-------- Data extract --------

-- ==== Sys2Proof/Machine/TimeCmd.lean ====
section
/-! DEFINITION. The commands of the time base and of the reference inputs and outputs (04, 05). -/

namespace Sys2Proof.Machine


/-- The count reaches TB_LEAP_AT with a leap flag set (R123, R124). -/
def leapApplyOp (s : State) : State :=
  let up := s.flag F.TB_UTC_LEAP61
  if (!up ∧ !s.flag F.TB_UTC_LEAP59) ∨ !s.tb.counting ∨ s.tb.sec < leapNear s.tb.sec (s.get F.TB_LEAP_AT_SEC) then s else
  let ofs := s.get F.TB_UTC_OFS
  let s := s.set F.TB_UTC_OFS (if up then ofs + 1 else ofs + 65535)
  let s := ((s.set F.TB_UTC_LEAP61 0).set F.TB_UTC_LEAP59 0).latch tbB 16
  ({ s with tb := { s.tb with lastLeap := some (s.get F.TB_LEAP_AT_SEC, up) } }).requestTime

/-- The time record is rewritten once per minute (R106). -/
def timeRecordOp (s : State) : State := if s.tb.counting then s.requestTime else s

/-- TIME_TICK (R99). -/
def execTimeTick (n : Nat) (u : List Upset) (s : State) : Host.Outcome State Fault Refusal :=
  done (fun s => timeTickOp n u s) s

/-- INC_TRANSFER (R101). -/
def execIncTransfer (o : Origin) (v : Word) (s : State) : Host.Outcome State Fault Refusal :=
  done (fun s => s.keyWrite o (.TB_INC_REQ_HI, []) v) s

/-- TIME_LATCH_READ (R102). -/
def execTimeLatchRead (o : Origin) (s : State) : Host.Outcome State Fault Refusal :=
  done (fun s => s.readOut o (keyAddr (.TB_TIME_SL, []))) s

/-- SERVO_MEASURE (R119). -/
def execServoMeasure (m : ServoMeasure) (s : State) : Host.Outcome State Fault Refusal :=
  done (fun s => (servoStep m s).glWake.settleMode) s

/-- SOURCE_LOST (R107). -/
def execSourceLost (src : Src) (s : State) : Host.Outcome State Fault Refusal :=
  done (fun s => (srcLost (srcCode src) s).settleMode) s

/-- SOURCE_REQUALIFIED (R108). -/
def execSourceRequalified (src : Src) (s : State) : Host.Outcome State Fault Refusal :=
  done (fun s => (srcRequalified (srcCode src) s).glWake.settleMode) s

/-- TB_RESTEP (R116). -/
def execTbRestep (o : Origin) (key : BitVec 16) (s : State) : Host.Outcome State Fault Refusal :=
  done (fun s => s.keyWrite o (.TB_RESTEP, []) (w32 key.toNat)) s

/-- RESTEP_STEP (R116). -/
def execRestepStep (offset : Int) (s : State) : Host.Outcome State Fault Refusal :=
  done (fun s => (restepStepOp offset s).settleMode) s

/-- HOLD_LIMIT (R110). -/
def execHoldLimit (s : State) : Host.Outcome State Fault Refusal :=
  done (fun s => (holdLimitStep s).settleMode) s

/-- LEAP_APPLY (R123). -/
def execLeapApply (s : State) : Host.Outcome State Fault Refusal :=
  done (fun s => leapApplyOp s) s

/-- TSQ_POP (R122). -/
def execTsqPop (o : Origin) (p : Fin 4) (s : State) : Host.Outcome State Fault Refusal :=
  done (fun s => s.readOut o (keyAddr (.TB_TSQ_POP, [p.val]))) s

/-- TIME_RECORD_WRITE (R106). -/
def execTimeRecordWrite (s : State) : Host.Outcome State Fault Refusal :=
  done (fun s => timeRecordOp s) s

/-- PLL_UNLOCK (R128). -/
def execPllUnlock (s : State) : Host.Outcome State Fault Refusal :=
  done (fun s => pllUnlockOp s) s

/-- PLL_LOCK (R429). -/
def execPllLock (s : State) : Host.Outcome State Fault Refusal :=
  done (fun s => (pllLockOp s).settleMode) s

/-- REF_IN_LOCK (R131). -/
def execRefInLock (k : Fin 2) (std freq : Nat) (s : State) : Host.Outcome State Fault Refusal :=
  done (fun s => refLockOp k.val std freq s) s

/-- REF_IN_LOSS (R131). -/
def execRefInLoss (k : Fin 2) (s : State) : Host.Outcome State Fault Refusal :=
  done (fun s => (refLossOp k.val s).settleMode) s

/-- REF_PHASE_MEASURE (R132). -/
def execRefPhaseMeasure (k : Fin 2) (at_ : Stamp) (freq : Int) (s : State) : Host.Outcome State Fault Refusal :=
  done (fun s => refPhaseOp k.val at_ freq s) s

/-- LTC_WORD (R133). -/
def execLtcWord (k : Fin 2) (w : LtcWord) (s : State) : Host.Outcome State Fault Refusal :=
  done (fun s => (ltcWordOp k.val w s).settleMode) s

/-- SRC3_INPUT_CHANGE (R134). -/
def execSrc3InputChange (o : Origin) (v : Word) (s : State) : Host.Outcome State Fault Refusal :=
  done (fun s => (s.keyWrite o (.RF_CTRL, []) v).settleMode) s

/-- OUTPUT_OFFSET_APPLY (R136). -/
def execOutputOffsetApply (out : RefOut) (s : State) : Host.Outcome State Fault Refusal :=
  done (fun s => outApplyOp out s) s

/-- PPS_EDGE (R141). -/
def execPpsEdge (t : Stamp) (tenCount : Nat) (s : State) : Host.Outcome State Fault Refusal :=
  done (fun s => (ppsEdgeOp t tenCount s).settleMode) s

/-- TOD_SENTENCE_RX (R142). -/
def execTodSentenceRx (m : TodSentence) (s : State) : Host.Outcome State Fault Refusal :=
  done (fun s => (todRxOp m s).settleMode) s

/-- TOD_SENTENCE_TX (R142). -/
def execTodSentenceTx (s : State) : Host.Outcome State Fault Refusal :=
  done (fun s => todTxOp s) s

/-- OUT_LOAD (R144). -/
def execOutLoad (k : Fin 4) (s : State) : Host.Outcome State Fault Refusal :=
  done (fun s => outLoadOp k.val s) s

/-- REF_SAVE (R143). -/
def execRefSave (o : Origin) (s : State) : Host.Outcome State Fault Refusal :=
  done (fun s => s.keyWrite o (.RF_CTRL, []) (w32 0x10001)) s

/-- LTC_WORDS_MISSING (R133). -/
def execLtcWordsMissing (k : Fin 2) (n : Fin 4) (s : State) : Host.Outcome State Fault Refusal :=
  done (fun s => (ltcMissingOp k.val n.val s).settleMode) s

/-- PPS_INPUT_LOSS (R107). -/
def execPpsInputLoss (s : State) : Host.Outcome State Fault Refusal :=
  done (fun s => (ppsLossOp s).settleMode) s

/-- TEN_MHZ_QUALIFY_CHANGE (R487). -/
def execTenMhzQualifyChange (ok : Bool) (s : State) : Host.Outcome State Fault Refusal :=
  done (fun s => (tenMhzOp ok s).settleMode) s

/-- OUT_LOAD_END (R144). -/
def execOutLoadEnd (k : Fin 4) (s : State) : Host.Outcome State Fault Refusal :=
  done (fun s => outLoadEndOp k.val s) s

end Sys2Proof.Machine
end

--------

Task requirements — An exact repeat of the lines from the one containing "def execTodSentenceRx (m" through the final line above, both included, is the whole answer.

Result below —
def execTodSentenceRx (m : TodSentence) (s : State) : Host.Outcome State Fault Refusal :=
  done (fun s => (todRxOp m s).settleMode) s

/-- TOD_SENTENCE_TX (R142). -/
def execTodSentenceTx (s : State) : Host.Outcome State Fault Refusal :=
  done (fun s => todTxOp s) s

/-- OUT_LOAD (R144). -/
def execOutLoad (k : Fin 4) (s : State) : Host.Outcome State Fault Refusal :=
  done (fun s => outLoadOp k.val s) s

/-- REF_SAVE (R143). -/
def execRefSave (o : Origin) (s : State) : Host.Outcome State Fault Refusal :=
  done (fun s => s.keyWrite o (.RF_CTRL, []) (w32 0x10001)) s

/-- LTC_WORDS_MISSING (R133). -/
def execLtcWordsMissing (k : Fin 2) (n : Fin 4) (s : State) : Host.Outcome State Fault Refusal :=
  done (fun s => (ltcMissingOp k.val n.val s).settleMode) s

/-- PPS_INPUT_LOSS (R107). -/
def execPpsInputLoss (s : State) : Host.Outcome State Fault Refusal :=
  done (fun s => (ppsLossOp s).settleMode) s

/-- TEN_MHZ_QUALIFY_CHANGE (R487). -/
def execTenMhzQualifyChange (ok : Bool) (s : State) : Host.Outcome State Fault Refusal :=
  done (fun s => (tenMhzOp ok s).settleMode) s

/-- OUT_LOAD_END (R144). -/
def execOutLoadEnd (k : Fin 4) (s : State) : Host.Outcome State Fault Refusal :=
  done (fun s => outLoadEndOp k.val s) s

end Sys2Proof.Machine
end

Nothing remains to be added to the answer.